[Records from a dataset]
◆ ◆ ◆

-- ==== Sys2Proof/Syntax.lean ====
section
/-! DEFINITION. Syntax.lean: the instructions and events of the opcode table, one constructor per row. The fields
of an encoded row are the fields its encoding has (R55, R70–R75); the arguments of a row without an encoding say
which event it is: the message, core, tile, queue or command it concerns, or what the outside party supplies. -/

namespace Sys2Proof

open Sys2Proof.Machine
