/-- `ld8` (R210). -/
def execLd8 (d a : GReg) (ka : Bool) (i : BitVec 12) (s : State) : MOut := .next (s.load 1 d a ka i)
/-- `ld16` (R210). -/
def execLd16 (d a : GReg) (ka : Bool) (i : BitVec 12) (s : State) : MOut := .next (s.load 2 d a ka i)
/-- `ld32` (R210). -/
def execLd32 (d a : GReg) (ka : Bool) (i : BitVec 12) (s : State) : MOut := .next (s.load 4 d a ka i)
/-- `ld64` (R210). -/
def execLd64 (d a : GReg) (ka : Bool) (i : BitVec 12) (s : State) : MOut := .next (s.load 8 d a ka i)
/-- `st8` (R212). -/
def execSt8 (d a : GReg) (ka : Bool) (i : BitVec 12) (s : State) : MOut := .next (s.store 1 d a ka i)
/-- `st16` (R212). -/
def execSt16 (d a : GReg) (ka : Bool) (i : BitVec 12) (s : State) : MOut := .next (s.store 2 d a ka i)
/-- `st32` (R212). -/
def execSt32 (d a : GReg) (ka : Bool) (i : BitVec 12) (s : State) : MOut := .next (s.store 4 d a ka i)
/-- `st64` (R212). -/
def execSt64 (d a : GReg) (ka : Bool) (i : BitVec 12) (s : State) : MOut := .next (s.store 8 d a ka i)
/-- `lnd.8` to `lnd.64` (R218). -/
def execLnd (a b : GReg) (ka kb : Bool) (sz : BitVec 2) (s : State) : MOut := .next (s.lnd (sizeOf2 sz) false a b ka kb)
/-- `lnd.v` (R218). -/
def execLndV (a b : GReg) (ka kb : Bool) (s : State) : MOut := .next (s.lnd 64 true a b ka kb)
/-- `rput` (R219). -/
def execRput (a b : GReg) (ka kb : Bool) (s : State) : MOut :=
  .next (s.rput false (.g b kb) (fun f => [f.rdG b]) a ka)
/-- `rput.v`: b names v0–v31 (R219). -/
def execRputV (a b : GReg) (ka kb : Bool) (s : State) : MOut :=
  .next (s.rput true (.v (b.setWidth 5) kb) (fun f => (List.range 8).map fun e => f.rdE (b.setWidth 5) e) a ka)
/-- `pst` (R225). -/
def execPst (d a b : GReg) (ka kb : Bool) (sz : BitVec 2) (s : State) : MOut := .next (s.pst (sizeOf2 sz) d a b ka kb)
/-- `fence.p` blocks until every journal entry of the task is freed (R230). -/
def execFenceP (s : State) : MOut :=
  .next (s.issue [] fun s => if s.entriesOf s.me.taskId then s.block .retry else s.next)
/-- `fence.r.s` (R231). -/
def execFenceR (_sc : BitVec 2) (s : State) : MOut := .next (s.issue [] fun s => s.release State.next)
/-- `fence.a.s` widens the task's last acquire (R232). -/
def execFenceA (sc : BitVec 2) (s : State) : MOut :=
  .next (s.issue [] fun s => s.afterAcquire fun s =>
    match s.me.acq with
    | none => s.next
    | some q =>
      let near := if scopeCovers q (scopeOf sc) then q else scopeOf sc
      ((s.acquireAt s.myCore near).updMe fun f => { f.acquires near f.rels s.chip.chipNo s.myTile with acq := none }).next)
/-- `pf` (R229). -/
def execPf (d a : GReg) (ka : Bool) (i : BitVec 12) (s : State) : MOut := .next (s.prefetch d a ka i)
/-- `vld` (R227). -/
def execVld (d : VReg) (b : GReg) (m : MReg) (ka : Bool) (o : BitVec 10) (s : State) : MOut := .next (s.vld d b m ka o)
/-- `vst` (R228). -/
def execVst (d : VReg) (b : GReg) (m : MReg) (ka : Bool) (o : BitVec 10) (s : State) : MOut := .next (s.vst d b m ka o)
/-- `vgath` (R227). -/
def execVgath (d : VReg) (b : GReg) (m : MReg) (ka : Bool) (o : BitVec 10) (s : State) : MOut := .next (s.vgath d b m ka o)
/-- `vscat` (R228). -/
def execVscat (d : VReg) (b : GReg) (m : MReg) (ka : Bool) (o : BitVec 10) (s : State) : MOut := .next (s.vscat d b m ka o)

end Sys2Proof.Machine
end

◆ ◆ ◆

Brief:
The records above are to be restated word for word.

Worked solution:
-- ==== Sys2Proof/Syntax.lean ====
section
/-! DEFINITION. Syntax.lean: the instructions and events of the opcode table, one constructor per row. The fields
of an encoded row are the fields its encoding has (R55, R70–R75); the arguments of a row without an encoding say
which event it is: the message, core, tile, queue or command it concerns, or what the outside party supplies. -/

namespace Sys2Proof

open Sys2Proof.Machine
/-- `ld8` (R210). -/
def execLd8 (d a : GReg) (ka : Bool) (i : BitVec 12) (s : State) : MOut := .next (s.load 1 d a ka i)
/-- `ld16` (R210). -/
def execLd16 (d a : GReg) (ka : Bool) (i : BitVec 12) (s : State) : MOut := .next (s.load 2 d a ka i)
/-- `ld32` (R210). -/
def execLd32 (d a : GReg) (ka : Bool) (i : BitVec 12) (s : State) : MOut := .next (s.load 4 d a ka i)
/-- `ld64` (R210). -/
def execLd64 (d a : GReg) (ka : Bool) (i : BitVec 12) (s : State) : MOut := .next (s.load 8 d a ka i)
/-- `st8` (R212). -/
def execSt8 (d a : GReg) (ka : Bool) (i : BitVec 12) (s : State) : MOut := .next (s.store 1 d a ka i)
/-- `st16` (R212). -/
def execSt16 (d a : GReg) (ka : Bool) (i : BitVec 12) (s : State) : MOut := .next (s.store 2 d a ka i)
/-- `st32` (R212). -/
def execSt32 (d a : GReg) (ka : Bool) (i : BitVec 12) (s : State) : MOut := .next (s.store 4 d a ka i)
/-- `st64` (R212). -/
def execSt64 (d a : GReg) (ka : Bool) (i : BitVec 12) (s : State) : MOut := .next (s.store 8 d a ka i)
/-- `lnd.8` to `lnd.64` (R218). -/
def execLnd (a b : GReg) (ka kb : Bool) (sz : BitVec 2) (s : State) : MOut := .next (s.lnd (sizeOf2 sz) false a b ka kb)
/-- `lnd.v` (R218). -/
def execLndV (a b : GReg) (ka kb : Bool) (s : State) : MOut := .next (s.lnd 64 true a b ka kb)
/-- `rput` (R219). -/
def execRput (a b : GReg) (ka kb : Bool) (s : State) : MOut :=
  .next (s.rput false (.g b kb) (fun f => [f.rdG b]) a ka)
/-- `rput.v`: b names v0–v31 (R219). -/
def execRputV (a b : GReg) (ka kb : Bool) (s : State) : MOut :=
  .next (s.rput true (.v (b.setWidth 5) kb) (fun f => (List.range 8).map fun e => f.rdE (b.setWidth 5) e) a ka)
/-- `pst` (R225). -/
def execPst (d a b : GReg) (ka kb : Bool) (sz : BitVec 2) (s : State) : MOut := .next (s.pst (sizeOf2 sz) d a b ka kb)
/-- `fence.p` blocks until every journal entry of the task is freed (R230). -/
def execFenceP (s : State) : MOut :=
  .next (s.issue [] fun s => if s.entriesOf s.me.taskId then s.block .retry else s.next)
/-- `fence.r.s` (R231). -/
def execFenceR (_sc : BitVec 2) (s : State) : MOut := .next (s.issue [] fun s => s.release State.next)
/-- `fence.a.s` widens the task's last acquire (R232). -/
def execFenceA (sc : BitVec 2) (s : State) : MOut :=
  .next (s.issue [] fun s => s.afterAcquire fun s =>
    match s.me.acq with
    | none => s.next
    | some q =>
      let near := if scopeCovers q (scopeOf sc) then q else scopeOf sc
      ((s.acquireAt s.myCore near).updMe fun f => { f.acquires near f.rels s.chip.chipNo s.myTile with acq := none }).next)
/-- `pf` (R229). -/
def execPf (d a : GReg) (ka : Bool) (i : BitVec 12) (s : State) : MOut := .next (s.prefetch d a ka i)
/-- `vld` (R227). -/
def execVld (d : VReg) (b : GReg) (m : MReg) (ka : Bool) (o : BitVec 10) (s : State) : MOut := .next (s.vld d b m ka o)
/-- `vst` (R228). -/
def execVst (d : VReg) (b : GReg) (m : MReg) (ka : Bool) (o : BitVec 10) (s : State) : MOut := .next (s.vst d b m ka o)
/-- `vgath` (R227). -/
def execVgath (d : VReg) (b : GReg) (m : MReg) (ka : Bool) (o : BitVec 10) (s : State) : MOut := .next (s.vgath d b m ka o)
/-- `vscat` (R228). -/
def execVscat (d : VReg) (b : GReg) (m : MReg) (ka : Bool) (o : BitVec 10) (s : State) : MOut := .next (s.vscat d b m ka o)

end Sys2Proof.Machine
end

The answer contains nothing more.